Requirement
Copy out the lines of the material that include the string "theorem".

The data
theorem execModelLoad_keeps {bk : Bool} {s0 s : State} {x0 : ReqKey} {x1 : SourceFind} {t : State}
    (e : execModelLoad x0 x1 s = .next t) (h : Keeps bk false s0 s) : Keeps bk false s0 t := by
  cases e
  exact State.modelLoad_keeps h

theorem State.beginUnload_keeps {bk bg : Bool} {s0 s : State} {x1 : Nat} {x2 : List ReqKey} {x3 : Bool}
    (h : Keeps bk bg s0 s) : Keeps bk bg s0 (State.beginUnload s x1 x2 x3) := by
  unfold State.beginUnload
  repeat' first
    | (with_reducible assumption)
    | (with_reducible refine State.ite_keeps ?_ ?_)
    | (with_reducible refine State.updModel_keeps ?_)
    | (with_reducible refine State.stopReq_keeps ?_)
    | (with_reducible refine State.releaseHolds_keeps ?_)
    | (with_reducible refine State.unloadProgress_keeps ?_)
    | (with_reducible refine State.foldl_keeps (fun t a h => ?_) ?_)

theorem State.modelUnload_keeps {bk bg : Bool} {s0 s : State} {x1 : ReqKey} (h : Keeps bk bg s0 s) : Keeps bk bg s0
    (State.modelUnload s x1) := by
  unfold State.modelUnload
  repeat' first
    | (with_reducible assumption)
    | (with_reducible refine State.ite_keeps ?_ ?_)
    | (with_reducible refine State.refuse_keeps ?_)
    | (with_reducible refine State.finishUnload_keeps ?_)
    | (with_reducible refine State.updModel_keeps ?_)
    | (with_reducible refine State.holdReq_keeps ?_)
    | (with_reducible refine State.beginUnload_keeps ?_)
    | (with_reducible refine State.badHandle_keeps ?_)
    | split

theorem execModelUnload_keeps {bk bg : Bool} {s0 s : State} {x0 : ReqKey} {t : State}
    (e : execModelUnload x0 s = .next t) (h : Keeps bk bg s0 s) : Keeps bk bg s0 t := by
  cases e
  exact State.modelUnload_keeps h

end Sys2Proof.Machine
end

Solution for this exercise
theorem execModelLoad_keeps {bk : Bool} {s0 s : State} {x0 : ReqKey} {x1 : SourceFind} {t : State}
theorem State.beginUnload_keeps {bk bg : Bool} {s0 s : State} {x1 : Nat} {x2 : List ReqKey} {x3 : Bool}
theorem State.modelUnload_keeps {bk bg : Bool} {s0 s : State} {x1 : ReqKey} (h : Keeps bk bg s0 s) : Keeps bk bg s0
theorem execModelUnload_keeps {bk bg : Bool} {s0 s : State} {x0 : ReqKey} {t : State}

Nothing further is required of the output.